[Data]
theorem State.FrameHeld.congr {s t : State} (h : s.FrameHeld) (hp : t.params = s.params) (hfr : t.fr = s.fr)
    (hres : t.res = s.res) (hbuf : t.buf = s.buf) : t.FrameHeld := by
  have hread : bufRead t = bufRead s := funext fun i => bufRead_congr hbuf i
  have hbytes : t.frameBytes = s.frameBytes := funext fun n => frameBytes_congr fun i _ => congrFun hread i
  obtain ⟨hcount, hidx, hbound, hlen, hstored, hcalc, hrx⟩ := h
  constructor <;> simp only [hp, hfr, hres, hbuf, hread, hbytes] <;> assumption

theorem State.Aborted.congr {s t : State} {n : Nat} (h : s.Aborted n) (hfr : t.fr = s.fr) (hres : t.res = s.res) :
    t.Aborted n :=
  ⟨hres ▸ h.count, hres ▸ h.computed, hres ▸ h.received, hfr ▸ h.idx⟩

/-- What a result records is of the parameters, the frame reader, the results and the buffer. -/
theorem State.IdleOk.congr {s t : State} (h : s.IdleOk) (hp : t.params = s.params) (hfr : t.fr = s.fr)
    (hres : t.res = s.res) (hbuf : t.buf = s.buf) : t.IdleOk := by
  unfold State.IdleOk at h ⊢
  rw [hres, hfr, hp, bufRead_congr hbuf]
  split at h
  · exact h
  iterate 2 exact h.imp_right (And.imp_left fun hheld => hheld.congr hp hfr hres hbuf)
  all_goals exact h.imp_right (And.imp_left fun haborted => haborted.congr hfr hres)

/-- The invariant does not speak of POL, AUX, the ports and the tick count, and of SYNC_WORD only while LOCKED. -/
theorem State.Inv.withPorts {s : State} (hi : s.Inv) {w : Word} (p : Level) (a r : Word) (q : List Pins) (n : Nat)
    (hw : s.fsm = .locked → w = s.syncWord) :
    State.Inv { s with syncWord := w, pol := p, aux := a, rdata := r, inputs := q, tick := n } where
  legal := hi.legal
  bufWf := hi.bufWf
  bufBelow := hi.bufBelow
  idleOk hf := (hi.idleOk hf).congr rfl rfl rfl rfl
  seekOk hf :=
    let h := hi.seekOk hf
    ⟨h.inStep, h.oneAhead, h.belowTrain, h.belowLimit, h.firstSample, h.phaseBegun, h.nothingRead, h.noResult⟩
  lockedOk hf :=
    let h := hi.lockedOk hf
    ⟨h.runs, h.timer, h.stored, h.crcOfBytes, fun h2 => (h.syncHeld h2).trans (hw hf).symm, h.noLength, h.lengthHeld,
      h.noResult⟩

/-- R114: a fresh search. -/
theorem State.BlockOk.beginAttempt {s : State} (h : s.BlockOk) : (beginAttempt s).Inv := by
  have hmin : 0 < s.params.minTrain := by
    obtain ⟨-, -, hmin, -⟩ := h.legal
    exact hmin
  exact (h.congr rfl rfl : (Machine.beginAttempt s).BlockOk).inv_of_seek rfl
    { inStep := fun _ => rfl
      oneAhead := fun he => nomatch he
      belowTrain := hmin
      belowLimit := Nat.pos_of_ne_zero
      firstSample := fun _ => rfl
      phaseBegun := fun hl => nomatch hl
      nothingRead := rfl
      noResult := rfl }

theorem State.Inv.hostEffect {s u w : State} (hu : tickStep s = .next u) (hi : u.Inv) (h : HostEffect s u w) : w.Inv := by
  have hidle : s.fsm = .idle → u.fsm ≠ .locked := fun hf => by
    rw [tickStep_idle hf] at hu
    cases hu
    simp [hf]
  cases h with
  | nothing => exact hi
  | start hf => exact hi.blockOk.beginAttempt
  | syncWord hf d => exact hi.withPorts u.pol u.aux u.rdata u.inputs u.tick fun hl => absurd hl (hidle hf)
  | pol hf p => exact hi.withPorts p u.aux u.rdata u.inputs u.tick fun _ => rfl
  | aux a => exact hi.withPorts u.pol a u.rdata u.inputs u.tick fun _ => rfl

/-- R160: a reset tick, whatever it finds in the other fields. -/
theorem State.BlockOk.resetState {s : State} (h : s.BlockOk) : (resetState s).Inv :=
  (h.congr rfl rfl : (Machine.resetState s).BlockOk).inv_of_idle rfl (idleOk_of_cleared rfl)

/-- Settles O51: reset and START leave a fresh block, every other request leaves what the tick step does as far as the invariant
speaks of it, and each unit's tick keeps it. -/
theorem stepKeepsInvariant : Obligations.StepKeepsInvariant := by
  intro s t hi h
  rcases step_cases h with ⟨-, rfl⟩ | ⟨-, u, w, r, hu, heffect, rfl⟩
  · exact hi.blockOk.resetState.withPorts _ _ _ _ _ fun _ => rfl
  · exact ((hi.after_tickStep hu).hostEffect hu heffect).withPorts _ _ _ _ _ fun _ => rfl

/-- R32: while LOCKED, IDX is below CAP. -/
theorem State.Inv.bufRoom {s : State} (hi : s.Inv) : s.BufRoom := by
  intro hf
  have hcap : s.params.cap = s.params.maxDataLen + 5 := rfl
  by_cases h3 : 3 ≤ s.fr.idx.toNat
  · obtain ⟨-, hbound, hlt⟩ := (hi.lockedOk hf).lengthHeld h3
    omega
  · omega

/-- Settles O52: the invariant leaves room in the buffer, and only a full buffer stops the tick step. -/
theorem stepNeverStops : Obligations.StepNeverStops := by
  intro s hi
  obtain ⟨u, hu⟩ := tickStep_goes_on hi.bufRoom
  exact step_goes_on hu

theorem inv_reset_of_legal {p : Params} (h : p.Legal) : State.Inv { State.reset with params := p } :=
  (⟨h, Memory.wf_nil, Memory.below_nil _⟩ : State.BlockOk { State.reset with params := p }).inv_of_idle rfl
    (idleOk_of_cleared rfl)

/-- R9: the defaults are legal, whatever MAX_DATA_LEN is (log 3). -/
theorem config_legal : Config.params.Legal := by
  have := Config.maxDataLen.isLt
  refine ⟨by decide, by decide, by decide, by decide, ?_, by decide, by decide, by decide⟩
  change Config.maxDataLen.toNat ≤ 255
  omega

/-- Settles O50: nothing is recorded and nothing is listed in the buffer, and the defaults are a legal elaboration. -/
theorem resetStateSatisfiesInvariant : Obligations.ResetStateSatisfiesInvariant :=
  ⟨inv_reset_of_legal config_legal, fun _ => inv_reset_of_legal⟩

end Sys2Proof.Machine
end

section
/-! What a tick step leaves alone in each state of the sequencer: the packet buffer but for the byte a LOCKED tick stores, the
units that do not run, and the results while the attempt goes on (R110). -/

namespace Sys2Proof.Machine

theorem bufRead_tickStep_seek {s u : State} (hf : s.fsm = .seek) (h : tickStep s = .next u) (i : Nat) :
    bufRead u i = bufRead s i := by
  obtain ⟨hbuf, -⟩ := searched_keeps s
  rcases tickStep_search_cases hf with ⟨-, e⟩ | ⟨-, -, -, e⟩ <;> rw [e] at h <;> cases h
  all_goals exact bufRead_congr hbuf i

/-- Settles O37: the classifier and the detector write the frame reader only by LOCK, which keeps LEN, and TIMEOUT writes the
result registers alone. -/
theorem seekTickFrame : Obligations.SeekTickFrame := by
  intro s t hf h
  obtain ⟨hparams, hsync, hpol, haux, hrdata, hinputs, htick⟩ := tickFrame_tickStep h
  obtain ⟨-, hlen⟩ := searched_keeps s
  refine ⟨hparams, hsync, hpol, haux, bufRead_tickStep_seek hf h, hrdata, hinputs, htick, ?_⟩
  rcases tickStep_search_cases hf with ⟨-, e⟩ | ⟨-, hfr, -, e⟩ <;> rw [e] at h <;> cases h
  · refine ⟨hlen, fun hnot => ?_, fun _ => searched_res s⟩
    rcases (searchFrame_classifyTick s).fsm with hl | ⟨-, hfr⟩
    · exact absurd hl hnot
    · exact hfr
  · exact ⟨hlen, fun _ => hfr, fun hbusy => absurd rfl hbusy⟩

/-- R110: no gate touches the classifier or the detector, and one that writes a result ends the attempt. -/
theorem byteGate_frame (s : State) (i : Nat) (v : Byte) (t : State) :
    (byteGate s i v t).cls = t.cls ∧ (byteGate s i v t).det = t.det ∧
      ((byteGate s i v t).fsm ≠ .idle → (byteGate s i v t).res = t.res) := by
  rcases byteGate_cases s i v t with ⟨rfl, -⟩ | ⟨rfl, -⟩ | ⟨-, -, e⟩ | ⟨-, -, -, e⟩
  · rw [byteGate_sync]
    split
    · exact ⟨rfl, rfl, fun _ => rfl⟩
    · exact ⟨rfl, rfl, fun hbusy => absurd rfl hbusy⟩
  · rw [byteGate_len]
    split
    · exact ⟨rfl, rfl, fun _ => rfl⟩
    · exact ⟨rfl, rfl, fun hbusy => absurd rfl hbusy⟩
  · rw [e]
    exact ⟨rfl, rfl, fun hbusy => absurd rfl hbusy⟩
  · rw [e]
    exact ⟨rfl, rfl, fun _ => rfl⟩

theorem State.LockedTick.frame {s u : State} (h : s.LockedTick u) :
    u.cls = s.cls ∧ u.det = s.det ∧ (u.fsm ≠ .idle → u.res = s.res) := by
  cases h with
  | wait _ | sample _ _ => exact ⟨rfl, rfl, fun _ => rfl⟩
  | byte _ => exact byteGate_frame s _ _ s.byteStored

/-- R92: the byte stored is byte IDX, at the eighth bit. -/
theorem State.LockedTick.bufRead {s u : State} (h : s.LockedTick u) {i : Nat}
    (hi : i ≠ s.fr.idx.toNat ∨ s.fr.tmr ≠ 1 ∨ s.fr.bitcnt ≠ 7) : bufRead u i = bufRead s i := by
  cases h with
  | wait _ | sample _ _ => rfl
  | byte hdue =>
    obtain ⟨-, htmr, hbit, -⟩ := hdue
    have hother : i ≠ s.fr.idx.toNat := hi.resolve_right (not_or.2 ⟨not_not_intro htmr, not_not_intro hbit⟩)
    rw [bufRead_byteGate, if_neg hother]

/-- Settles O45: each way a LOCKED tick can go stays within the frame. -/
theorem lockedTickFrame : Obligations.LockedTickFrame := by
  intro s t hf h
  obtain ⟨hparams, hsync, hpol, haux, hrdata, hinputs, htick⟩ := tickFrame_tickStep h
  have htick' := lockedTick_of_tickStep hf h
  obtain ⟨hcls, hdet, hres⟩ := htick'.frame
  exact ⟨hparams, hsync, hpol, hcls, hdet, haux, hrdata, hinputs, htick, fun _ => htick'.bufRead, hres⟩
[/Data]
> [Assignment] The stretch of entries above that starts with the line containing "have hidle : s.fsm" and goes on through the line containing "hl (hidle hf)" is to be transcribed exactly, and no other line is to be transcribed.

> [Solution below]
  have hidle : s.fsm = .idle → u.fsm ≠ .locked := fun hf => by
    rw [tickStep_idle hf] at hu
    cases hu
    simp [hf]
  cases h with
  | nothing => exact hi
  | start hf => exact hi.blockOk.beginAttempt
  | syncWord hf d => exact hi.withPorts u.pol u.aux u.rdata u.inputs u.tick fun hl => absurd hl (hidle hf)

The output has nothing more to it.